__Records to use__:
↓

-- ==== Sys2Proof/Tests/Slice0.lean ====
section
/-! SUPPORT. Small tests and the witnesses of the statements' hypotheses. Expected values come from
spec/95_test_vectors.md, the section named at each test, or from the encoding tables of spec/30_encoding.md. -/

namespace Sys2Proof.Tests

open Sys2Proof.Machine Sys2Proof.Safety

/-! ### Well-formedness: one ill-formed term for each check -/

theorem test_length_too_wide : (Instr.encLen (2 ^ 32)).wellFormed = false := by decide
theorem test_offset_too_wide : (Instr.decLen 8 8).wellFormed = false := by decide
theorem test_length_widest : (Instr.calcSum (2 ^ 32 - 1) ⟨0, 0⟩).wellFormed = true := by decide

/-! ### Decoding words written out from R45 (bits 7..5 reserved, 4 CB, 3..0 OP) and R47 -/

/-- A record with every operand field set. -/
def record (cmd : BitVec 8) : Command :=
  { cmd := cmd, n := 7, off := 5, val := 0xCAFE0001, src := ⟨1, 2⟩, dst := ⟨3, 4⟩ }

theorem test_decode_enclen : decode (record 0b00000000) = .ok (.encLen 7) := by decide
theorem test_decode_declen : decode (record 0b00000001) = .ok (.decLen 7 5) := by decide
theorem test_decode_encode_u : decode (record 0b00000010) = .ok (.encodeU 7 ⟨1, 2⟩ ⟨3, 4⟩) := by decide
theorem test_decode_encode_c : decode (record 0b00010010) = .ok (.encodeC 7 ⟨1, 2⟩ ⟨3, 4⟩) := by decide
theorem test_decode_decode_u : decode (record 0b00000011) = .ok (.decodeU 7 ⟨1, 2⟩ ⟨3, 4⟩) := by decide
theorem test_decode_decode_c : decode (record 0b00010011) = .ok (.decodeC 7 ⟨1, 2⟩ ⟨3, 4⟩) := by decide
theorem test_decode_calcsum : decode (record 0b00000100) = .ok (.calcSum 7 ⟨1, 2⟩) := by decide
theorem test_decode_embedsum : decode (record 0b00000101) = .ok (.embedSum 7 ⟨3, 4⟩) := by decide
theorem test_decode_checksum : decode (record 0b00000110) = .ok (.checkSum 7 ⟨1, 2⟩) := by decide
theorem test_decode_wrsum : decode (record 0b00000111) = .ok (.wrSum 0xCAFE0001) := by decide
theorem test_decode_rdsum : decode (record 0b00001000) = .ok .rdSum := by decide

/-- R49, section F: the three ways to be illegal, each by its name. -/
theorem test_decode_unassigned : decode (record 0x09) = .error .unassignedOperation := by decide
theorem test_decode_checked_bit : decode (record 0x14) = .error .checkedBitNotAllowed := by decide
theorem test_decode_reserved : decode (record 0x22) = .error .reservedBitsSet := by decide

/-- R49: eleven legal words of 256. -/
theorem test_legal_words : ((List.range 256).filter fun w => (decodeTableWord 8 w).isSome) =
    [0x00, 0x01, 0x02, 0x03, 0x04, 0x05, 0x06, 0x07, 0x08, 0x12, 0x13] := by decide

/-! ### One step on small states -/

/-- A state with an accumulator and bytes from address 0 up. -/
def small (acc : Word) (bytes : List Byte) : State :=
  { acc := acc, mem := Memory.writeBytes [] 0 bytes, host := [], response := none, draws := 0 }

/-- The response and some bytes of a next state. -/
def seen (a n : Nat) : Host.Outcome State Fault Refusal → Option (Option Response × List Byte)
  | .next t => some (t.response, t.mem.readBytes a n)
  | .fault _ => none
  | .refused _ => none

/-- The accumulator of a next state. -/
def seenAcc : Host.Outcome State Fault Refusal → Option Word
  | .next t => some t.acc
  | .fault _ => none
  | .refused _ => none

/-- The refusal, if the outcome is one. -/
def seenRefusal : Host.Outcome State Fault Refusal → Option Refusal
  | .next _ => none
  | .fault _ => none
  | .refused r => some r

/-- Every bare command word runs as the first command after reset. -/
theorem test_first_after_reset :
    [0x00, 0x01, 0x02, 0x03, 0x04, 0x05, 0x06, 0x07, 0x08, 0x12, 0x13].all (fun w =>
      match step (State.reset.withFetchWord 8 w) with
      | .next t => t.response.isSome
      | .fault _ => false
      | .refused _ => false) = true := by decide

/-- Section B. -/
theorem test_enclen_13 : seen 0 0 (exec (.encLen 13) (small 0 [])) = some (some ⟨.ok, 18⟩, []) := by decide
theorem test_enclen_bound : seen 0 0 (exec (.encLen 0xDFFFFFFD) (small 0 [])) =
    some (some ⟨.invalidInputLength, 0⟩, []) := by decide
theorem test_declen_floor : seen 0 0 (exec (.decLen 15 1) (small 0 [])) = some (some ⟨.ok, 8⟩, []) := by decide
theorem test_declen_off7 : seen 0 0 (exec (.decLen 8 7) (small 0 [])) =
    some (some ⟨.invalidInputLength, 0⟩, []) := by decide

/-- Section C, n = 10 and n = 6; program P2 for the slack. -/
theorem test_encode_c_10 :
    seen 16 15 (exec (.encodeC 10 ⟨0, 10⟩ ⟨16, 14⟩) (small 0 [0, 1, 2, 3, 4, 5, 6, 0xFF, 0xFF, 0xFF])) =
      some (some ⟨.ok, 14⟩,
        [0x4E, 0x00, 0x5E, 0x20, 0x5A, 0x10, 0x53, 0x06, 0x8D, 0xFF, 0x8D, 0xF0, 0x3D, 0x03, 0]) := by decide
theorem test_encode_c_6 :
    seen 16 11 (exec (.encodeC 6 ⟨0, 6⟩ ⟨16, 10⟩) (small 0 [0x12, 0x34, 0x56, 0x78, 0x9A, 0xBC])) =
      some (some ⟨.ok, 10⟩, [0x52, 0x8D, 0x53, 0x67, 0x70, 0x6A, 0x8A, 0x00, 0x3D, 0x06, 0]) := by decide
theorem test_encode_u_slack_ignored :
    seen 16 7 (exec (.encodeU 3 ⟨0, 9⟩ ⟨16, 8⟩)
      (small 0 [0xFF, 0xFF, 0xFF, 0xA1, 0xA2, 0xA3, 0xA4, 0xA5, 0xA6])) =
      some (some ⟨.ok, 6⟩, [0x8D, 0xFF, 0x8D, 0xF0, 0x3D, 0x03, 0]) := by decide
theorem test_encode_u_slack_missing :
    seenRefusal (exec (.encodeU 3 ⟨0, 8⟩ ⟨16, 8⟩) (small 0 [])) = some .sourceBeyondCapacity := by decide

/-- Section D. -/
theorem test_decode_c_spare_bits :
    seen 16 3 (exec (.decodeC 6 ⟨0, 6⟩ ⟨16, 2⟩) (small 0 [0x8D, 0xFF, 0x7F, 0xFF, 0x3D, 0x02])) =
      some (some ⟨.ok, 2⟩, [0xFF, 0xFF, 0]) := by decide
theorem test_decode_c_marker_range :
    seen 16 1 (exec (.decodeC 4 ⟨0, 4⟩ ⟨16, 4⟩) (small 0 [0x8D, 0xC0, 0x3D, 0x07])) =
      some (some ⟨.invalidInputLength, 0⟩, [0]) := by decide
theorem test_decode_u_group_and_rest :
    seen 16 9 (exec (.decodeU 12 ⟨0, 14⟩ ⟨16, 8⟩)
      (small 0 [0x4E, 0x00, 0x4E, 0x00, 0x4E, 0x00, 0x4E, 0x00, 0x8D, 0xC0, 0x3D, 0x01, 0x3D, 0x05])) =
      some (some ⟨.ok, 8⟩, [0, 0, 0, 0, 0, 0, 0, 0xFF, 0]) := by decide
theorem test_decode_u_malformed :
    seenRefusal (exec (.decodeU 2 ⟨0, 4⟩ ⟨16, 4⟩) (small 0 [0x4E, 0x00])) = some .uncheckedMalformedInput := by decide

/-- Section E. -/
theorem test_wrsum_rdsum : seen 0 0 (execAll [.wrSum 0x12345678, .rdSum] (small 0 [])) =
    some (some ⟨.ok, 0x12345678⟩, []) := by decide
theorem test_wrsum_seed : seenAcc (exec (.wrSum Config.sumSeed) (small 0 [])) = some Config.sumSeed := rfl
theorem test_calcsum_ff : seen 0 0 (exec (.calcSum 3 ⟨0, 3⟩) (small 0 [0xFF, 0xFF, 0xFF])) =
    some (some ⟨.ok, 0xA2A2A2A2⟩, []) := by decide
theorem test_calcsum_seeded : seenAcc (exec (.calcSum 7 ⟨0, 7⟩) (small 0x8E29C213 [0, 1, 2, 3, 4, 5, 6])) =
    some 0xBD8FA2F7 := by decide
theorem test_embedsum_high_byte :
    seen 0 6 (exec (.embedSum 2 ⟨0, 6⟩) (small 0xA5A5A5A5 [0x52, 0x8D, 0x4E, 0x00, 0x3D, 0x02])) =
      some (some ⟨.ok, 0⟩, [0x52, 0x8D, 0x58, 0x5A, 0x3D, 0x02]) := by decide
theorem test_embedsum_replaces :
    seen 0 4 (exec (.embedSum 1 ⟨0, 4⟩) (small 0x80000000 [0x52, 0xBF, 0x3D, 0x01])) =
      some (some ⟨.ok, 0⟩, [0x52, 0xA0, 0x3D, 0x01]) := by decide
theorem test_checksum_passes :
    seen 0 0 (exec (.checkSum 6 ⟨0, 6⟩) (small 0xAFFFFFFF [0x8D, 0xFF, 0x8D, 0xFA, 0x3D, 0x03])) =
      some (some ⟨.ok, 0⟩, []) := by decide
theorem test_checksum_fails :
    seen 0 0 (exec (.checkSum 6 ⟨0, 6⟩) (small 0xB2A2A2A2 [0x8D, 0xFF, 0x8D, 0xFA, 0x3D, 0x03])) =
      some (some ⟨.invalidDecodingChecksum, 0⟩, []) := by decide

/-- Section F: an illegal word changes nothing and is answered with code 3. -/
theorem test_illegal_word : step { small 5 [1] with host := [.issue (record 0x14) [] false] } =
    .next { small 5 [1] with response := some ⟨.illegalCommand, 0⟩ } := rfl

/-- R34: bindings that share a byte are refused. -/
theorem test_overlap_refused :
    seenRefusal (exec (.encodeC 3 ⟨0, 3⟩ ⟨2, 6⟩) (small 0 [])) = some .overlappingBuffers := by decide

/-- R34, R104, R122, U7: a broken duty is refused, not reported, where a length test would reject the command too. -/
theorem test_broken_duty_before_error :
    seenRefusal (exec (.encodeU 0xDFFFFFFD ⟨0, 0xDFFFFFFD⟩ ⟨2 ^ 32, 2 ^ 32⟩) (small 0 [])) =
      some .sourceBeyondCapacity ∧
    seenRefusal (exec (.encodeC 0xDFFFFFFD ⟨0, 0xDFFFFFFD⟩ ⟨2 ^ 31, 2 ^ 32⟩) (small 0 [])) =
      some .overlappingBuffers ∧
    seenRefusal (exec (.decodeC 4 ⟨0, 4⟩ ⟨3, 4⟩) (small 0 [0x8D, 0xC0, 0x3D, 0x07])) = some .overlappingBuffers ∧
    seenRefusal (exec (.decodeC 1 ⟨0, 0⟩ ⟨3, 4⟩) (small 0 [])) = some .sourceBeyondCapacity ∧
    seenRefusal (exec (.embedSum 0xDFFFFFFD ⟨0, 2 ^ 32 - 1⟩) (small 0 [])) = some .destinationBeyondCapacity ∧
    seenRefusal (exec (.checkSum 1 ⟨0, 0⟩) (small 0 [])) = some .sourceBeyondCapacity := by decide

/-- R119, D20, U15: a write to the source or a read of it before the response is refused; a read of the byte behind it
is not. -/
theorem test_source_written_refused :
    seenRefusal (step { small 5 [1] with host := [.issue (encode (.calcSum 1 ⟨0, 1⟩)) [.write 0 9] false] }) =
      some .bufferTouchedWhileBusy := by decide
theorem test_source_read_refused :
    seenRefusal (step { small 5 [1] with host := [.issue (encode (.calcSum 1 ⟨0, 1⟩)) [.read 0] false] }) =
      some .bufferTouchedWhileBusy ∧
    seenRefusal (step { small 5 [1] with host := [.issue (encode (.calcSum 1 ⟨0, 1⟩)) [.read 1] false] }) =
      none := by decide

/-! ### Witnesses: for each statement with hypotheses, a state and operands that meet them -/

/-- A state whose host issues one record and then rests. -/
def issuing (c : Command) (w : List WindowAct) (resets : Bool) (s : State) : State :=
  { s with host := [.issue c w resets] }

theorem witness_DecodeOfEncodeIsIdentity : (Instr.decLen (2 ^ 32 - 1) 7).wellFormed = true := by decide
theorem witness_DecodedCommandKeepsItsWord : decode (record 0x12) = .ok (.encodeC 7 ⟨1, 2⟩ ⟨3, 4⟩) := by decide
theorem witness_ElevenLegalWords_illegal :
    (record 0x13).cmd ∈ ([0x12, 0x13] : List (BitVec 8)) ∧ (record 0x09).cmd ∉ ([0x08] : List (BitVec 8)) := by decide
theorem witness_IllegalCommandHasOneCause :
    ∃ (s : State) (c : Command), s.host = .issue c [] false :: [] ∧
      c.cmd ∉ ([0x00, 0x01, 0x02, 0x12, 0x03, 0x13, 0x04, 0x05, 0x06, 0x07, 0x08] : List (BitVec 8)) :=
  ⟨issuing (record 0x09) [] false (small 0 []), record 0x09, rfl, by decide⟩
theorem witness_IllegalCommandHasOneCause_legal : ∃ t, exec .rdSum (small 7 []) = .next t := ⟨_, rfl⟩
theorem witness_StepRunsIssuedCommand :
    (issuing (record 0x12) [] false (small 0 [])).host = .issue (record 0x12) [] false :: [] ∧
      decode (record 0x12) = .ok (.encodeC 7 ⟨1, 2⟩ ⟨3, 4⟩) := ⟨rfl, by decide⟩
theorem witness_IdleBlockWaits :
    (small 1 []).host = [] ∧ ({ small 1 [] with host := [.write 3 9] } : State).host = .write 3 9 :: [] := ⟨rfl, rfl⟩
theorem witness_ResetKeepsBuffers :
    ({ small 1 [] with host := [.reset] } : State).host = .reset :: [] ∧
    (issuing (encode (.encodeC 3 ⟨0, 3⟩ ⟨16, 6⟩)) [] true (small 0 [])).host =
      .issue (encode (.encodeC 3 ⟨0, 3⟩ ⟨16, 6⟩)) [] true :: [] ∧
    decode (encode (.encodeC 3 ⟨0, 3⟩ ⟨16, 6⟩)) = .ok (.encodeC 3 ⟨0, 3⟩ ⟨16, 6⟩) ∧
    HostDuties (.encodeC 3 ⟨0, 3⟩ ⟨16, 6⟩) (small 0 []) :=
  ⟨rfl, rfl, by decide, by simp [HostDuties, Apart, encodedLength, costTable]⟩
theorem witness_CommandWhileBusyRefused :
    (issuing (record 0x08) [.issue (record 0x09)] false (small 0 [])).host =
      .issue (record 0x08) [.issue (record 0x09)] false :: [] ∧
    (.issue (record 0x09) : WindowAct) ∈ [WindowAct.issue (record 0x09)] := ⟨rfl, by simp⟩
/-- The last byte of the source breaks a duty, the first byte past it does not. -/
theorem witness_WindowDecidesRefusal :
    Breaks (some ⟨0, 3⟩) none (.write 2 9) ∧ ¬ Breaks (some ⟨0, 3⟩) none (.write 3 9) ∧
      Breaks (some ⟨0, 3⟩) none (.read 2) ∧ ¬ Breaks (some ⟨0, 3⟩) none (.read 3) ∧
      Breaks none (some ⟨4, 2⟩) (.read 5) :=
  ⟨⟨_, .inl rfl, by decide, by decide⟩, by simp [Breaks], ⟨_, .inl rfl, by decide, by decide⟩, by simp [Breaks],
    ⟨_, .inr rfl, by decide, by decide⟩⟩
theorem witness_WindowDecidesRefusal_host :
    (issuing (encode (.calcSum 3 ⟨0, 3⟩)) [.write 3 9] false (small 0 [])).host =
      .issue (encode (.calcSum 3 ⟨0, 3⟩)) [.write 3 9] false :: [] ∧
    decode (encode (.calcSum 3 ⟨0, 3⟩)) = .ok (.calcSum 3 ⟨0, 3⟩) := ⟨rfl, by decide⟩
theorem witness_EncLenResult : 0xDFFFFFFC < firstTooLong ∧ firstTooLong ≤ 0xDFFFFFFD := by decide
theorem witness_DecLenResult_error : (7 ≤ 7 ∧ (7 = 7 ∨ 8 < costTable.getD 7 0)) ∧
    (1 ≤ 7 ∧ (1 = 7 ∨ 3 < costTable.getD 1 0)) := by decide
theorem witness_DecLenResult_ok : (6 ≤ 6 ∧ costTable.getD 6 0 ≤ 10) ∧ (0 ≤ 6 ∧ costTable.getD 0 0 ≤ 0) := by decide
theorem witness_LengthLaws : 6 < firstTooLong ∧ 14 % 7 = 0 ∧ encodedLength 9 = encodedLength 9 ∧ 9 % 7 = 9 % 7 := by
  decide
theorem witness_RemainderTableClosedForm : 1 ≤ 6 ∧ 6 ≤ 6 := by decide
theorem witness_GroupCodecIsBijection :
    [(0 : Byte), 1, 2, 3, 4, 5, 6].length = 7 ∧ [(0x4E : Byte), 0, 0x8D, 0xFF, 0x4E, 0, 0x8D, 0xFF].length = 8 ∧
      InAlphabet 0x4E 0 ∧ InAlphabet 0x8D 0xFF := by
  refine ⟨rfl, rfl, ?_, ?_⟩ <;> constructor <;> decide
theorem witness_PartialGroup : 1 ≤ 6 ∧ 6 ≤ 6 ∧ [(1 : Byte), 2, 3, 4, 5, 6].length = 6 ∧
    (0xFF : Field).toNat < 2 ^ spareTable.getD 6 0 := by decide
/-- The exact capacities of both variants, the ends of two ranges touching; also for the statements on the encoded
buffer, on the agreement of the variants and on the round trip. -/
theorem witness_EncodeResult :
    3 < firstTooLong ∧ 3 + 6 ≤ (⟨0, 9⟩ : Binding).cap ∧ encodedLength 3 ≤ (⟨9, 6⟩ : Binding).cap ∧
      Apart ⟨0, 9⟩ ⟨9, 6⟩ := by
  refine ⟨by decide, by decide, by decide, ?_⟩; simp [Apart]
/-- The first length that is too long, in both variants, with its duties kept. -/
theorem witness_EncodeResult_error :
    firstTooLong ≤ 0xDFFFFFFD ∧ 0xDFFFFFFD + 6 ≤ (⟨0, 0xE0000003⟩ : Binding).cap ∧
      encodedLength 0xDFFFFFFD ≤ (⟨0xE0000003, 2 ^ 32⟩ : Binding).cap ∧ Apart ⟨0, 0xE0000003⟩ ⟨0xE0000003, 2 ^ 32⟩ := by
  refine ⟨by decide, by decide, by decide, ?_⟩; simp [Apart]
theorem witness_EncodeResult_refused :
    (⟨0, 8⟩ : Binding).cap < 3 + 6 ∧ (⟨9, 5⟩ : Binding).cap < encodedLength 3 ∧
      (⟨0, 2 ^ 32 - 1⟩ : Binding).cap < encodedLength 0xDFFFFFFD := by decide
theorem witness_EncodeOfChunks : [(1 : Byte), 2, 3, 4, 5, 6, 7].length % 7 = 0 := by decide
theorem witness_MarkerIsNeverData :
    [(1 : Byte), 2, 3, 4, 5, 6, 7].length % 7 = 0 ∧ [(1 : Byte), 2, 3, 4, 5, 6, 7] ≠ [] := by decide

↑

__Exercise directions__: Reproduce exactly the entries above, limited to the lines from the one with "some (some ⟨.ok, 0xA2A2A2A2⟩, [])" through the one with "seenRefusal (exec (.encodeC 3", both included.

__Solution for this problem__:
    some (some ⟨.ok, 0xA2A2A2A2⟩, []) := by decide
theorem test_calcsum_seeded : seenAcc (exec (.calcSum 7 ⟨0, 7⟩) (small 0x8E29C213 [0, 1, 2, 3, 4, 5, 6])) =
    some 0xBD8FA2F7 := by decide
theorem test_embedsum_high_byte :
    seen 0 6 (exec (.embedSum 2 ⟨0, 6⟩) (small 0xA5A5A5A5 [0x52, 0x8D, 0x4E, 0x00, 0x3D, 0x02])) =
      some (some ⟨.ok, 0⟩, [0x52, 0x8D, 0x58, 0x5A, 0x3D, 0x02]) := by decide
theorem test_embedsum_replaces :
    seen 0 4 (exec (.embedSum 1 ⟨0, 4⟩) (small 0x80000000 [0x52, 0xBF, 0x3D, 0x01])) =
      some (some ⟨.ok, 0⟩, [0x52, 0xA0, 0x3D, 0x01]) := by decide
theorem test_checksum_passes :
    seen 0 0 (exec (.checkSum 6 ⟨0, 6⟩) (small 0xAFFFFFFF [0x8D, 0xFF, 0x8D, 0xFA, 0x3D, 0x03])) =
      some (some ⟨.ok, 0⟩, []) := by decide
theorem test_checksum_fails :
    seen 0 0 (exec (.checkSum 6 ⟨0, 6⟩) (small 0xB2A2A2A2 [0x8D, 0xFF, 0x8D, 0xFA, 0x3D, 0x03])) =
      some (some ⟨.invalidDecodingChecksum, 0⟩, []) := by decide

/-- Section F: an illegal word changes nothing and is answered with code 3. -/
theorem test_illegal_word : step { small 5 [1] with host := [.issue (record 0x14) [] false] } =
    .next { small 5 [1] with response := some ⟨.illegalCommand, 0⟩ } := rfl

/-- R34: bindings that share a byte are refused. -/
theorem test_overlap_refused :
    seenRefusal (exec (.encodeC 3 ⟨0, 3⟩ ⟨2, 6⟩) (small 0 [])) = some .overlappingBuffers := by decide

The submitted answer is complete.